> **Requirement**
From the entries below, copy exactly the lines from the one that contains "theorem test_ldReg : (after" through the one that contains "theorem test_addReg_alias : (after", both included, and only those.

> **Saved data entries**
* * *
-- ==== Sys2Proof/Tests/Slice0.lean ====
section
/-! SUPPORT. Checks of the model on fixed values. Every expected value is the spec's: the words are written from R45 and
R48, the results are those of spec/95_test_vectors.md (each theorem names its vector). Then one witness per statement that
has hypotheses: a concrete state and operands that meet them together. -/

namespace Sys2Proof.Tests

open Sys2Proof Sys2Proof.Machine

/-! ### Well-formedness (R48, R57): the one check, on both ill-formed operands and beside them -/

theorem test_wf_sys_cls : Instr.wf (.sys 0x0E0) = false := by decide
theorem test_wf_sys_ret : Instr.wf (.sys 0x0EE) = false := by decide
theorem test_wf_sys_between : Instr.wf (.sys 0x0E1) = true := by decide

/-! ### Decoding: one word per constructor, bit by bit from R48, and its encoding back -/

theorem decode_cls : Encodes 0b0000000011100000#16 (.cls) := ⟨by decide, by decide⟩
theorem decode_ret : Encodes 0b0000000011101110#16 (.ret) := ⟨by decide, by decide⟩
theorem decode_sys : Encodes 0b0000000100100011#16 (.sys 0x123) := ⟨by decide, by decide⟩
theorem decode_jp : Encodes 0b0001101010111100#16 (.jp 0xABC) := ⟨by decide, by decide⟩
theorem decode_call : Encodes 0b0010101010111100#16 (.call 0xABC) := ⟨by decide, by decide⟩
theorem decode_seImm : Encodes 0b0011001100010010#16 (.seImm 3 0x12) := ⟨by decide, by decide⟩
theorem decode_sneImm : Encodes 0b0100001100010010#16 (.sneImm 3 0x12) := ⟨by decide, by decide⟩
theorem decode_seReg : Encodes 0b0101001101000000#16 (.seReg 3 4) := ⟨by decide, by decide⟩
theorem decode_ldImm : Encodes 0b0110000111000011#16 (.ldImm 1 0xC3) := ⟨by decide, by decide⟩
theorem decode_addImm : Encodes 0b0111000100000001#16 (.addImm 1 0x01) := ⟨by decide, by decide⟩
theorem decode_ldReg : Encodes 0b1000000100100000#16 (.ldReg 1 2) := ⟨by decide, by decide⟩
theorem decode_or : Encodes 0b1000000100100001#16 (.or 1 2) := ⟨by decide, by decide⟩
theorem decode_and : Encodes 0b1000000100100010#16 (.and 1 2) := ⟨by decide, by decide⟩
theorem decode_xor : Encodes 0b1000000100100011#16 (.xor 1 2) := ⟨by decide, by decide⟩
theorem decode_addReg : Encodes 0b1000000100100100#16 (.addReg 1 2) := ⟨by decide, by decide⟩
theorem decode_sub : Encodes 0b1000000100100101#16 (.sub 1 2) := ⟨by decide, by decide⟩
theorem decode_shr : Encodes 0b1000000100100110#16 (.shr 1 2) := ⟨by decide, by decide⟩
theorem decode_subn : Encodes 0b1000000100100111#16 (.subn 1 2) := ⟨by decide, by decide⟩
theorem decode_shl : Encodes 0b1000000100101110#16 (.shl 1 2) := ⟨by decide, by decide⟩
theorem decode_sneReg : Encodes 0b1001001101000000#16 (.sneReg 3 4) := ⟨by decide, by decide⟩
theorem decode_ldI : Encodes 0b1010101111001101#16 (.ldI 0xBCD) := ⟨by decide, by decide⟩
theorem decode_jpV0 : Encodes 0b1011001100000000#16 (.jpV0 0x300) := ⟨by decide, by decide⟩
theorem decode_rnd : Encodes 0b1100001100001111#16 (.rnd 3 0x0F) := ⟨by decide, by decide⟩
theorem decode_drw : Encodes 0b1101000100100101#16 (.drw 1 2 5) := ⟨by decide, by decide⟩
theorem decode_skp : Encodes 0b1110010110011110#16 (.skp 5) := ⟨by decide, by decide⟩
theorem decode_sknp : Encodes 0b1110010110100001#16 (.sknp 5) := ⟨by decide, by decide⟩
theorem decode_ldDtRead : Encodes 0b1111010000000111#16 (.ldDtRead 4) := ⟨by decide, by decide⟩
theorem decode_ldK : Encodes 0b1111001100001010#16 (.ldK 3) := ⟨by decide, by decide⟩
theorem decode_ldDtWrite : Encodes 0b1111001100010101#16 (.ldDtWrite 3) := ⟨by decide, by decide⟩
theorem decode_ldSt : Encodes 0b1111000000011000#16 (.ldSt 0) := ⟨by decide, by decide⟩
theorem decode_addI : Encodes 0b1111000000011110#16 (.addI 0) := ⟨by decide, by decide⟩
theorem decode_ldF : Encodes 0b1111000000101001#16 (.ldF 0) := ⟨by decide, by decide⟩
theorem decode_ldB : Encodes 0b1111000000110011#16 (.ldB 0) := ⟨by decide, by decide⟩
theorem decode_stRegs : Encodes 0b1111000101010101#16 (.stRegs 1) := ⟨by decide, by decide⟩
theorem decode_ldRegs : Encodes 0b1111001001100101#16 (.ldRegs 2) := ⟨by decide, by decide⟩

theorem decode_undefined_5xy1 : decodeWord 0x5341 = .error (.undefinedWord 0x5341) := by decide
theorem decode_undefined_8xy8 : decodeWord 0x8008 = .error (.undefinedWord 0x8008) := by decide
theorem decode_undefined_ex9f : decodeWord 0xE09F = .error (.undefinedWord 0xE09F) := by decide
theorem decode_undefined_fx75 : decodeWord 0xF075 = .error (.undefinedWord 0xF075) := by decide
theorem decode_truncated : decode [0x12] = .error .truncated := by decide
theorem decode_leaves_rest : decode [0x13, 0x08, 0xAA] = .ok (.jp 0x308, [0xAA]) := by decide
theorem decode_table_word : decodeTableWord 16 0x8124 = some (.addReg 1 2) := by decide

/-! ### One step each, from spec/95_test_vectors.md -/

/-- The state one step after the opcode is placed at pc. -/
def after (op : Nat) (s : State) : Option State :=
  match step (s.withFetchWord 16 op) with
  | .next t => some t
  | _ => none

/-- The state after construction with some registers set. -/
def regs (l : List (Nibble × Byte)) (s : State := State.reset) : State := l.foldl (fun s p => writeV s p.1 p.2) s

/-- The state after construction under other policies. -/
def flagLast : State := { State.reset with params := { defaultParams with vfAliasOrder := .flagLast } }
def addrFault : State := { State.reset with params := { defaultParams with addrPolicy := .fault } }
def undefinedFault : State := { State.reset with params := { defaultParams with undefinedSubop := .fault } }
def modulo : State := { State.reset with params := { defaultParams with coordPolicy := .modulo } }
def lowNibble : State := { State.reset with params := { defaultParams with keyRangePolicy := .lowNibble } }
def notPressed : State := { State.reset with params := { defaultParams with keyRangePolicy := .notPressed } }

/-- Sprite bytes at 0x300, I there, the origin in V1 and V2, VF = AA (2.6). -/
def sprite (l : List Byte) (x y : Byte) (s : State := State.reset) : State :=
  { storeBytes (regs [(1, x), (2, y), (15, 0xAA)] s) 0x300 l with i := 0x300 }

def pcOf (s : State) : Nat := s.pc.toNat
def vOf (l : List Nibble) (s : State) : List Nat := l.map fun x => (readV s x).toNat
def memOf (a n : Nat) (s : State) : List Nat := (readBytes s a n).map (·.toNat)

/-- V1. -/
theorem test_jp : (after 0x1ABC State.reset).map pcOf = some 0xABC := by decide
/-- V2. -/
theorem test_call : (after 0x2ABC State.reset).map (fun t => (pcOf t, t.stack)) = some (0xABC, [0x202]) := by decide
/-- V4, step 17. -/
theorem test_call_full : (after 0x2200 { State.reset with stack := List.replicate 16 0x202 }).map
    (fun t => (pcOf t, t.stack.length, t.fault)) =
      some (0x202, 16, some { code := .stackOverflow, pc := 0x200, opcode := some 0x2200, info := .none }) := by decide
/-- S6, step 2. -/
theorem test_ret : (after 0x00EE { State.reset with pc := 0x300, stack := [0x202] }).map (fun t => (pcOf t, t.stack)) =
    some (0x202, []) := by decide
/-- V3. -/
theorem test_ret_empty : (after 0x00EE State.reset).map (fun t => (pcOf t, t.fault)) =
    some (0x202, some { code := .stackUnderflow, pc := 0x200, opcode := some 0x00EE, info := .none }) := by decide
/-- S8. -/
theorem test_sys : (after 0x0123 (regs [(0, 5)])).map (fun t => (pcOf t, vOf [0] t)) = some (0x202, [5]) := by decide
/-- V7. -/
theorem test_sys_pc_wraps : (after 0x0000 { State.reset with pc := 0xFFFE }).map pcOf = some 0x0000 := by decide
/-- V5. -/
theorem test_jpV0 : (after 0xB300 (regs [(0, 2)])).map pcOf = some 0x302 := by decide
/-- V6. -/
theorem test_jpV0_not_reduced : (after 0xBFFF (regs [(0, 0xFF)])).map pcOf = some 0x10FE := by decide
/-- V9. -/
theorem test_fetch_fault : (after 0x6A42 { addrFault with pc := 0xFFF }).map (fun t => (pcOf t, t.fault)) =
    some (0xFFF, some { code := .addressOutOfRange, pc := 0xFFF, opcode := none, info := .address 0x1000 }) := by decide
/-- V10. -/
theorem test_fetch_wraps : (after 0x6A42 { State.reset with pc := 0xFFF }).map (fun t => (pcOf t, vOf [10] t)) =
    some (0x1001, [0x42]) := by decide
/-- V20, both settings. -/
theorem test_undefined_nop : (after 0x5341 State.reset).map (fun t => (pcOf t, t.fault)) = some (0x202, none) := by decide
theorem test_undefined_fault : (after 0x5341 undefinedFault).map (fun t => (pcOf t, t.fault)) =
    some (0x202, some { code := .unknownOpcode, pc := 0x200, opcode := some 0x5341, info := .none }) := by decide

/-- V11, V12. -/
theorem test_seImm : (after 0x3312 (regs [(3, 0x12)])).map pcOf = some 0x204 := by decide
theorem test_seImm_not : (after 0x3313 (regs [(3, 0x12)])).map pcOf = some 0x202 := by decide
/-- V13, V14. -/
theorem test_sneImm_not : (after 0x4312 (regs [(3, 0x12)])).map pcOf = some 0x202 := by decide
theorem test_sneImm : (after 0x4313 (regs [(3, 0x12)])).map pcOf = some 0x204 := by decide
/-- V15, V16. -/
theorem test_seReg : (after 0x5340 (regs [(3, 0x12), (4, 0x12)])).map pcOf = some 0x204 := by decide
theorem test_seReg_not : (after 0x5340 (regs [(3, 0x12), (4, 0x13)])).map pcOf = some 0x202 := by decide
/-- V17, V18. -/
theorem test_sneReg : (after 0x9340 (regs [(3, 0x12), (4, 0x13)])).map pcOf = some 0x204 := by decide
theorem test_sneReg_not : (after 0x9340 (regs [(3, 0x12), (4, 0x12)])).map pcOf = some 0x202 := by decide

/-- V22. -/
theorem test_ldImm : (after 0x61C3 (regs [(15, 0xAA)])).map (vOf [1, 15]) = some [0xC3, 0xAA] := by decide
/-- V23. -/
theorem test_addImm_wraps : (after 0x7101 (regs [(1, 0xFF), (15, 0xAA)])).map (vOf [1, 15]) = some [0x00, 0xAA] := by decide
/-- V27. -/
theorem test_ldReg : (after 0x8120 (regs [(2, 0x34), (15, 0xAA)])).map (vOf [1, 15]) = some [0x34, 0xAA] := by decide
/-- V24, V25, V26. -/
theorem test_or : (after 0x8121 (regs [(1, 0xF0), (2, 0x0C), (15, 0xAA)])).map (vOf [1, 15]) = some [0xFC, 0xAA] := by decide
theorem test_and : (after 0x8122 (regs [(1, 0xF0), (2, 0x3C), (15, 0xAA)])).map (vOf [1, 15]) = some [0x30, 0xAA] := by decide
theorem test_xor : (after 0x8123 (regs [(1, 0xF0), (2, 0x3C), (15, 0xAA)])).map (vOf [1, 15]) = some [0xCC, 0xAA] := by decide
/-- V28; V41 under both orders. -/
theorem test_addReg_carry : (after 0x8124 (regs [(1, 0xFF), (2, 0x01), (15, 0xAA)])).map (vOf [1, 15]) = some [0x00, 0x01] := by decide
theorem test_addReg_alias : (after 0x8F14 (regs [(15, 0xFF), (1, 0x03)])).map (vOf [15]) = some [0x02] ∧
    (after 0x8F14 (regs [(15, 0xFF), (1, 0x03)] flagLast)).map (vOf [15]) = some [0x01] := by decide
/-- V33; V48 under both orders. -/
theorem test_sub_equal : (after 0x8125 (regs [(1, 5), (2, 5), (15, 0xAA)])).map (vOf [1, 15]) = some [0x00, 0x00] := by decide
theorem test_sub_alias : (after 0x80F5 (regs [(0, 5), (15, 3)])).map (vOf [0, 15]) = some [0x04, 0x01] ∧
    (after 0x80F5 (regs [(0, 5), (15, 3)] flagLast)).map (vOf [0, 15]) = some [0x02, 0x01] := by decide
/-- V39a; V45 under both orders. -/
theorem test_shr : (after 0x8126 (regs [(1, 5), (2, 0x77)])).map (vOf [1, 15]) = some [0x02, 0x01] := by decide
theorem test_shr_alias : (after 0x8F16 (regs [(15, 3)])).map (vOf [15]) = some [0x00] ∧
    (after 0x8F16 (regs [(15, 3)] flagLast)).map (vOf [15]) = some [0x01] := by decide
/-- V36; V44 under both orders. -/
theorem test_subn_borrow : (after 0x8127 (regs [(1, 2), (2, 1)])).map (vOf [1, 15]) = some [0xFF, 0x00] := by decide
theorem test_subn_alias : (after 0x8F17 (regs [(15, 3), (1, 0x10)])).map (vOf [15]) = some [0x0F] ∧
    (after 0x8F17 (regs [(15, 3), (1, 0x10)] flagLast)).map (vOf [15]) = some [0x01] := by decide
/-- V40a; V46 under both orders. -/
theorem test_shl : (after 0x812E (regs [(1, 0x81)])).map (vOf [1, 15]) = some [0x02, 0x01] := by decide
theorem test_shl_alias : (after 0x8F1E (regs [(15, 0x81)])).map (vOf [15]) = some [0x02] ∧
    (after 0x8F1E (regs [(15, 0x81)] flagLast)).map (vOf [15]) = some [0x01] := by decide
/-- V50, with the draw left open; a second draw is another one. -/
theorem test_rnd_masks : (after 0xC30F State.reset).map (fun t => (readV t 3, t.randDraws)) =
    some (Config.rand8 0 &&& 0x0F, 1) := rfl

/-- V53. -/
theorem test_ldI : (after 0xABCD State.reset).map (fun t => t.i) = some 0xBCD := by decide
/-- V54, V55. -/
theorem test_addI_wraps : (after 0xF01E { regs [(0, 1), (15, 0xAA)] with i := 0xFFFF }).map (fun t => (t.i, vOf [15] t)) =
    some (0x0000, [0xAA]) := by decide
theorem test_addI_not_reduced : (after 0xF01E { regs [(0, 2)] with i := 0x0FFF }).map (fun t => t.i) = some 0x1001 := by decide
/-- V58. -/
theorem test_ldF_no_mask : (after 0xF029 (regs [(0, 0xFF)])).map (fun t => t.i) = some 0x4FB := by decide
/-- V60, V61. -/
theorem test_ldB_wraps : (after 0xF033 { regs [(0, 0xFF)] with i := 0xFFE }).map (fun t => memOf 0xFFE 3 t) =
    some [2, 5, 5] := by decide
theorem test_ldB_fault : (after 0xF033 { regs [(0, 0xFF)] addrFault with i := 0xFFE }).map
    (fun t => (pcOf t, memOf 0xFFE 2 t, t.fault)) =
      some (0x202, [0, 0], some { code := .addressOutOfRange, pc := 0x200, opcode := some 0xF033, info := .address 0x1000 }) := by
  decide
/-- V62, for V0 to V2 of it. -/
theorem test_stRegs : (after 0xF255 { regs [(0, 0x10), (1, 0x11), (2, 0x12), (3, 0x13)] with i := 0x300 }).map
    (fun t => (t.i, memOf 0x300 4 t)) = some (0x300, [0x10, 0x11, 0x12, 0]) := by decide
/-- V63, V64. -/
theorem test_ldRegs_leaves_rest : (after 0xF065 { memWrite (regs [(1, 0x55)]) 0x300 0x77 with i := 0x300 }).map
    (fun t => (t.i, vOf [0, 1] t)) = some (0x300, [0x77, 0x55]) := by decide
theorem test_ldRegs_wraps : (after 0xF265 { storeBytes State.reset 0xFFF [1, 2, 3] with i := 0xFFF }).map (vOf [0, 1, 2]) =
    some [1, 2, 3] := by decide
* * *
> **Response area**
theorem test_ldReg : (after 0x8120 (regs [(2, 0x34), (15, 0xAA)])).map (vOf [1, 15]) = some [0x34, 0xAA] := by decide
/-- V24, V25, V26. -/
theorem test_or : (after 0x8121 (regs [(1, 0xF0), (2, 0x0C), (15, 0xAA)])).map (vOf [1, 15]) = some [0xFC, 0xAA] := by decide
theorem test_and : (after 0x8122 (regs [(1, 0xF0), (2, 0x3C), (15, 0xAA)])).map (vOf [1, 15]) = some [0x30, 0xAA] := by decide
theorem test_xor : (after 0x8123 (regs [(1, 0xF0), (2, 0x3C), (15, 0xAA)])).map (vOf [1, 15]) = some [0xCC, 0xAA] := by decide
/-- V28; V41 under both orders. -/
theorem test_addReg_carry : (after 0x8124 (regs [(1, 0xFF), (2, 0x01), (15, 0xAA)])).map (vOf [1, 15]) = some [0x00, 0x01] := by decide
theorem test_addReg_alias : (after 0x8F14 (regs [(15, 0xFF), (1, 0x03)])).map (vOf [15]) = some [0x02] ∧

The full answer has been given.